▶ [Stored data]
◇ ◇ ◇
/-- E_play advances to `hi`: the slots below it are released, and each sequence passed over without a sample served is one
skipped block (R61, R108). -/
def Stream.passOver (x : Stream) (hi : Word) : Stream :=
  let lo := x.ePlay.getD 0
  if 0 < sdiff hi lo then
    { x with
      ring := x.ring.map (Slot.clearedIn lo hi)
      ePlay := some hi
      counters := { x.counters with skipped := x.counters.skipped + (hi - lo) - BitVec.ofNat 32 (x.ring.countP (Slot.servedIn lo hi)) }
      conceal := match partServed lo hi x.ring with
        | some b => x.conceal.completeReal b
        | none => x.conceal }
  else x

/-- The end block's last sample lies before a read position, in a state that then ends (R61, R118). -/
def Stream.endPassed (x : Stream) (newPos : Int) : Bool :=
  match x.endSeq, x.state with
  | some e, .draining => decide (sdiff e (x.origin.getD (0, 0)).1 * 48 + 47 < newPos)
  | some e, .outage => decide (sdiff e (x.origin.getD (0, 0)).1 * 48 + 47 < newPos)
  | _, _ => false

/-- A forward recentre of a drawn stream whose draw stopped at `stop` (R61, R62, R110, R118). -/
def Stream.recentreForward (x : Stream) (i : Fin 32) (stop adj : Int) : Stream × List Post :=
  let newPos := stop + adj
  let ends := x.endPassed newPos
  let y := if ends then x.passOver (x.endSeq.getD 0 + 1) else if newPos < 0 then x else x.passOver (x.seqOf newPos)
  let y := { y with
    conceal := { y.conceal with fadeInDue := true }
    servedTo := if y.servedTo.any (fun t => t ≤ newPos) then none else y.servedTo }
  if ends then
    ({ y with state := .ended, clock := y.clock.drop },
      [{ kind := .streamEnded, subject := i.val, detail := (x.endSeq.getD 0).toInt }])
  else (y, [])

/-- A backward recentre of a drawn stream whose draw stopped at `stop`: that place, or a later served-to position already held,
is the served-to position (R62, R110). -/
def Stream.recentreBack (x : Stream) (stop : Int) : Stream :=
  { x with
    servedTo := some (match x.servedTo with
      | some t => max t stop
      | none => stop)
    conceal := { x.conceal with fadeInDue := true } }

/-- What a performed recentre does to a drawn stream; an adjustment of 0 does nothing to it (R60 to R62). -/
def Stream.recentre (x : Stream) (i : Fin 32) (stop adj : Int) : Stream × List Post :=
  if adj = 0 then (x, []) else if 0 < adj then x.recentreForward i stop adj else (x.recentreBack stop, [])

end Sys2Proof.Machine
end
◇ ◇ ◇
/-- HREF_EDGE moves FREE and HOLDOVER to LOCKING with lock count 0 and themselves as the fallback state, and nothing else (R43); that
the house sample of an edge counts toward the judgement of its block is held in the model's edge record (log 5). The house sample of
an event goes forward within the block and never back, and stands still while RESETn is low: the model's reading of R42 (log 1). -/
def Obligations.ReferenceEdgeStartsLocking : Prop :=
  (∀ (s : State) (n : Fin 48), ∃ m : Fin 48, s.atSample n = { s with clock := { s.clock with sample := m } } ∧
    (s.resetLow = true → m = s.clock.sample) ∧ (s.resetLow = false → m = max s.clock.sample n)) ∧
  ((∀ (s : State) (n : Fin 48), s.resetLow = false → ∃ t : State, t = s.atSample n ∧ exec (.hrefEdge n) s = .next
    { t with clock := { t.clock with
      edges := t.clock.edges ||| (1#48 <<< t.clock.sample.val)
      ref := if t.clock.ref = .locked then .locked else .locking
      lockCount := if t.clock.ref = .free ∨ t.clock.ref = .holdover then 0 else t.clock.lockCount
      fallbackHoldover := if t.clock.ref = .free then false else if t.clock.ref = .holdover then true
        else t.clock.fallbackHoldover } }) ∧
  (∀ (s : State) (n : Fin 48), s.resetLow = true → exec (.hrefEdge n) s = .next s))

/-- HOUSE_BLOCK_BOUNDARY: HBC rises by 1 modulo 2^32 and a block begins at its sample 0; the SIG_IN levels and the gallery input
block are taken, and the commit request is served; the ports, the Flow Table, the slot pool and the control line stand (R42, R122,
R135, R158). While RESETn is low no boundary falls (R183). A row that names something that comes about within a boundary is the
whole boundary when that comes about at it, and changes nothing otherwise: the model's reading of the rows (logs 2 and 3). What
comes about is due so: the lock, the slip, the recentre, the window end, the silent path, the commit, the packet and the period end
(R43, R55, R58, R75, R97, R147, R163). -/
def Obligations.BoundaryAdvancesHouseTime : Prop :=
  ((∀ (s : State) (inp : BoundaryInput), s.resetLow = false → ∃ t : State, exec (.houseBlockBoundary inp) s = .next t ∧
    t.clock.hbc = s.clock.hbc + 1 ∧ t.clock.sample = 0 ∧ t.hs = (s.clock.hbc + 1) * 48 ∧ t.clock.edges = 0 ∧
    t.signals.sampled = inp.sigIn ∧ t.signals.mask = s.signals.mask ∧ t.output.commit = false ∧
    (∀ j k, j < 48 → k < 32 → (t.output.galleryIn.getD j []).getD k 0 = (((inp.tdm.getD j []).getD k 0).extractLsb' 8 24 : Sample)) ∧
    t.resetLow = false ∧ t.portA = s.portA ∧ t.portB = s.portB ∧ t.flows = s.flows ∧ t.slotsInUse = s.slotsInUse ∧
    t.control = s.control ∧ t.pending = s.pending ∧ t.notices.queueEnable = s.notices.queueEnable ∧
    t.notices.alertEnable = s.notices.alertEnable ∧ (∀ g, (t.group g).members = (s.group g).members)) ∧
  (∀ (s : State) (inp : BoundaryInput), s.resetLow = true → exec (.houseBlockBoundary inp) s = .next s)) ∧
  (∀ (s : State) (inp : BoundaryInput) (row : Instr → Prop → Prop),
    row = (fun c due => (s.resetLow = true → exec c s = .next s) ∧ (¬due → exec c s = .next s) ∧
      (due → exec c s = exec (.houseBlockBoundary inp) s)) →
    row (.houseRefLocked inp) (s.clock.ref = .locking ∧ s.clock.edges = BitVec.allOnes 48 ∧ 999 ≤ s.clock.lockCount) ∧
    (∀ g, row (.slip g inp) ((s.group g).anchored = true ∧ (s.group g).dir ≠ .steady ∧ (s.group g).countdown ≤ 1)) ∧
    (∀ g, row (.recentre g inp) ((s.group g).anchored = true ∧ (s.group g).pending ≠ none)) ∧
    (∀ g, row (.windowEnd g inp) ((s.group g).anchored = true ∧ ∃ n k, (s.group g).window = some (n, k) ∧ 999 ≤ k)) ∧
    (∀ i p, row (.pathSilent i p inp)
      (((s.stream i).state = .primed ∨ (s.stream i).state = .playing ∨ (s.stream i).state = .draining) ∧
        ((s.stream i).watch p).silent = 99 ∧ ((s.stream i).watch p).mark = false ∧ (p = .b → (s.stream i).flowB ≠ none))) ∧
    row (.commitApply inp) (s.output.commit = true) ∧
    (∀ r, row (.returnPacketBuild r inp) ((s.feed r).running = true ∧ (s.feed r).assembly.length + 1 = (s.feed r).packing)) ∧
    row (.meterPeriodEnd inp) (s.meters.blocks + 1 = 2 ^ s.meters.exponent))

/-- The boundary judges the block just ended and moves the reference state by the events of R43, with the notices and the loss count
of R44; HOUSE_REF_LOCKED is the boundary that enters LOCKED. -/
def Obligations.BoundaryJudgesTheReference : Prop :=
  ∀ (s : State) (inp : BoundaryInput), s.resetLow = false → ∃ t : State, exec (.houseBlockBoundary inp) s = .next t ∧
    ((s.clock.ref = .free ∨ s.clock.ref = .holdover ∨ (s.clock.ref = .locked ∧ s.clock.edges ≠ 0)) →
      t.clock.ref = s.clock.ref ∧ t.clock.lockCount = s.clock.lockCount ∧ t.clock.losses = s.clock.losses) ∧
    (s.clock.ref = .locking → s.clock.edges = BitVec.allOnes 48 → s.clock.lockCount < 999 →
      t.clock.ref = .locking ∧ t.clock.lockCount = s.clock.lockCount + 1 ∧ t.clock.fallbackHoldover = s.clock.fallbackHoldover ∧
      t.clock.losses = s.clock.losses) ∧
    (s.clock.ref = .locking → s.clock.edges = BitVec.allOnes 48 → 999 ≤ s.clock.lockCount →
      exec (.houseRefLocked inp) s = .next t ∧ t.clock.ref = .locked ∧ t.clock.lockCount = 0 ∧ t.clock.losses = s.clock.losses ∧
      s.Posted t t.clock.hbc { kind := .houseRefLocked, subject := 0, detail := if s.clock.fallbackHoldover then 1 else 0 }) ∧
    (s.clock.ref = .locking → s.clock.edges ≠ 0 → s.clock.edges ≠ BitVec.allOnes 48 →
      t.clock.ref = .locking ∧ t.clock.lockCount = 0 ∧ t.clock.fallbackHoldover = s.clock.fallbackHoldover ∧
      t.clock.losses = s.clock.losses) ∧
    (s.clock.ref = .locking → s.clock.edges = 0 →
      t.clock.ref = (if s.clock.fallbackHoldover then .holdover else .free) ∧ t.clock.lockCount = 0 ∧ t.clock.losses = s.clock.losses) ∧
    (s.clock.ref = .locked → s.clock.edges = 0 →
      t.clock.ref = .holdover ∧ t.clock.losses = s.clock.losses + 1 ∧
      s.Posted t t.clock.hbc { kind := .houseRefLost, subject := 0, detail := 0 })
◇ ◇ ◇
▶ [About this task]
Please state how many lines of the entries above include the string "origin", giving the number and nothing more.

▶ [Final answer]
2